Nutrient and oxygen exchanges at the water–sediment interface in a shellfish farming lagoon (Thau, France)

• Published in: Journal of experimental marine biology and ecology Vol. 205; no. 1; pp. 91 - 113
• Main Authors: Mazouni, Nabila, Gaertner, Jean-Claude, Deslous-Paoli, Jean-Marc, Landrein, Sonia, Geringer d'Oedenberg, Malgorsata
• Format: Journal Article
• Language: English
• Published: Elsevier B.V 01.11.1996
• Subjects: Benthic fluxes; Bottom anoxia; Crassostrea gigas; Marine; Nutrient; Oxygen; Sediment; Water; MED, France, Languedoc-Roussillon, Thau Lagoon; Water; Bottom anoxia; Nutrient; Oxygen; Sediment; Benthic fluxes
• ISSN: 0022-0981; 1879-1697
• DOI: 10.1016/S0022-0981(96)02594-4

The Etang de Thau (France) is a shallow lagoon characterised by the semi-intensive farming of oysters ( Crassostrea gigas, Thunberg) cultured in suspension on frames. Analysis of the benthic fluxes of inorganic nutrients and oxygen over a period of a year has provided a basis for describing the dynamics of the water–sediment interface in the lagoon.

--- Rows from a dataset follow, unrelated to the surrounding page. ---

/-- R258: after a writing pattern the contents of a channel are open. -/
def State.openChannel (s : State) (n : Nat) : State :=
  let mine := fun (i : Nat) => i / 2 ^ 26 == n
  let k := s.freeCtr
  let g := (s.mem.ground.filter fun g => !mine g.lo) ++ [⟨n * 2 ^ 26, (n + 1) * 2 ^ 26, some k⟩]
  { s.draw.2 with mem := s.mem.reground mine g }

/-! ### SPLIT (R259) -/

/-- Table 10-10: one vector on the array, and its outcome. -/
def State.splitVector (s : State) (n : Nat) (ws : List Word) (t : Tally) : List Word × Tally × State :=
  let w := fun i => ws.getD i 0
  let l : Loc := ⟨n, bits (w 0) 1 23 * 32 + bits (w 0) 24 5⟩
  let k := bits (w 0) 29 3
  let same := (ws, t, s)
  if s.positions n ≤ bits (w 0) 1 23 then same
  else
    let x := sectorWord (s.rawSector l) k
    let cb := (s.rawChecks l).getD k 0
    let put (x : Word) (cb : Byte) : State :=
      s.writeNew l (putWord (s.rawSector l) k x) ((s.rawChecks l).set k cb)
    let syn := syndrome x cb
    let v := verdict syn
    let code := if x = BitVec.allOnes 64 ∧ syn = 0xFF#8 then 3 else match v with
      | .clean => 0
      | .uncorrectable => 2
      | _ => 1
    let seen := t.add (bits (w 0) 1 23) (if code = 1 then 1 else 0) (if code = 2 then 1 else 0) 0
    let done := t.add 0 0 0 0
    let out (a b : Word) (o : Nat) : List Word := [w 0, a, b, BitVec.ofNat 64 o]
    let free := s.draw.1.toNat % 1024 + 1024
    let b5 := BitVec.ofNat 64 ((w 2).toNat / 256 * 256 + cb.toNat)
    match bits (w 0) 32 3 with
    | 1 => (out (w 1) (w 2) free, done, (put (w 1) cb).draw.2)
    | 2 => (out (w 1) (w 2) free, done, (put x ((w 2).setWidth 8)).draw.2)
    | 3 => (out (w 1) (w 2) free, done, (put (w 1) ((w 2).setWidth 8)).draw.2)
    | 4 => (out (Sys2Proof.corrected x v) (w 2) (syn.toNat + code * 256 + 1024), seen, s)
    | 5 => (out x b5 (syn.toNat + code * 256 + 1024), seen, s)
    | _ => same

/-- R259: the vectors in order, each outcome in place; outcomes that would fall in a Mended granule are not written, as a summary
is not (R216, R256, log 39). -/
def State.splitRun (s : State) (n d a count : Nat) : Tally × Status × State :=
  (List.range count).foldl (fun (acc : Tally × Status × State) i =>
    let b := a + 32 * i
    let r := acc.2.2.readMem b 32 d
    let v := r.2.2.splitVector n (wordsOf r.1 4) acc.1
    let old := v.2.2.readQuiet (b / 64 * 64) d
    let half := (List.range 8).map (sectorWord old.1.sec.data)
    let ws := if b % 64 = 0 then v.1 ++ half.drop 4 else half.take 4 ++ v.1
    let w : Status × State :=
      if r.2.1 = .dataFault then (.dataFault, r.2.2)
      else if s.isMended b then (.regionClass, v.2.2)
      else
        let w := old.2.writeSec (b / 64 * 64) (mkSec (ofWords ws)) d
        (Status.worst r.2.1 w.1, w.2)
    (if r.2.1 = .dataFault then acc.1 else v.2.1, Status.worst acc.2.1 w.1, w.2)) (Tally.zero, .ok, s)

/-- The end of a TINKER: its summary and its record (Tables 5-5, 10-8). -/
def State.tinkerEnd (s : State) (d : Nat) (c : Cmd) (t : Tally) (bytes : Nat) (st : Status) (early : Bool) (a : Nat) : State :=
  let w := s.summary d a st .tinker early [bytes, t.fixed, t.bad, t.wrong, 0, t.first.getD 0]
  w.2.finish d c w.1 0 (t.fixed + t.bad + t.wrong)

/-- SCAN (R134, R258): it ends with ABORTED_RESET on a channel that is in reset, or has been retired since the command started. -/
def State.tinkerScan (s : State) (d : Nat) (c : Cmd) : State :=
  let n := c.channel
  let res := c.arg 4 0 44
  if s.recovering n || s.chanState n == 3 && !c.gone then s.tinkerEnd d c .zero 0 .abortedReset true res
  else
    let r := State.scanRun n d (List.range (c.arg 3 0 48 / 64)) .zero s
    let st := if !r.1 then Status.abortedReset else if r.2.1.fixed ≠ 0 then .okCorrected else .ok
    r.2.2.tinkerEnd d c r.2.1 (64 * r.2.1.done) st (!r.1) res

/-- R125: the checks of TINKER. -/
def tinkerChecks (s : State) (d : Nat) (c : Cmd) : List (Bool × Status) :=
  let n := c.channel
  let p := c.arg 1 8 4
  let bytes := c.arg 3 0 48
  let res := c.arg 4 0 44
  [(!tinkerCode p || bytes % 2048 != 0 || p == 8 && n % 16 != 0 || res % 64 != 0
      || p != 8 && s.chanState n != 4 && decide (s.positions n * 2048 < bytes), .badArg)] ++
    s.rangeChecks d [(res, if p = 8 then bytes + 64 else 64)] ++
    [(s.chanState n == 4, .badArg), (tinkerWrites p && s.chanState n != 3, .notPermitted)]

/-- TINKER (R258, R259, R134). -/
def execTinker (d pos : Nat) (s : State) : Host.Outcome State Fault Refusal :=
  .next (s.runCmd d pos .tinker false (pureCheck fun s c => tinkerChecks s d c) fun s c =>
      let n := c.channel
      let p := c.arg 1 8 4
      let bytes := c.arg 3 0 48
      let res := c.arg 4 0 44
      let free := s.rangesFree [(res, if p = 8 then bytes + 64 else 64)]
      if !free || p = 0 && (s.nextDesc n).isSome then s
      else
        let s := s.firstAction d pos
        if p = 0 then s.tinkerScan d c
        else if p = 8 then
          let r := s.splitRun n d res (bytes / 32)
          (r.2.2.openChannel n).tinkerEnd d c r.1 bytes r.2.1 false (res + bytes)
        else
          let r := s.tinkerRun n p d (bytes / 64) (c.arg 2 0 32)
          (r.2.openChannel n).tinkerEnd d c r.1 bytes .ok false res)

end Sys2Proof.Machine
end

Monthly measurements of fluxes at the water–sediment interface at two stations have been compared. One station (UC) is located under a culture table, and is subject to intensive accumulation of organic matter (biodeposition); the other (OC) is located outside the area directly under the impact of the culture activities. Oxygen consumption ranged from 288.24 to 1026.85 μmol·m −2·h −1 according to the season and the station. Ammonium production was maximal at station UC in Summer (600 μmol·m −2·h −1) and minimal at station OC in the Autumn (30 μmol·m −2·h −1). In general, the fluxes recorded at station UC were 1.8–3 times higher than those recorded at station OC for oxygen and 1–5 times higher for ammonium. Nevertheless, the variability between stations was lower than the seasonal variability. Using a Multiple Correspondence Analysis (MCA), it was possible to point out the occurrence of an atypical event that was responsible for the disruption of the seasonal cycle. This event was a state of hypoxia known locally under the generic name of malaı̈gue. The dystrophic crisis consists of a major perturbation of the ecosystem, responsible for a massive mortality affecting both the benthos and the reared stocks.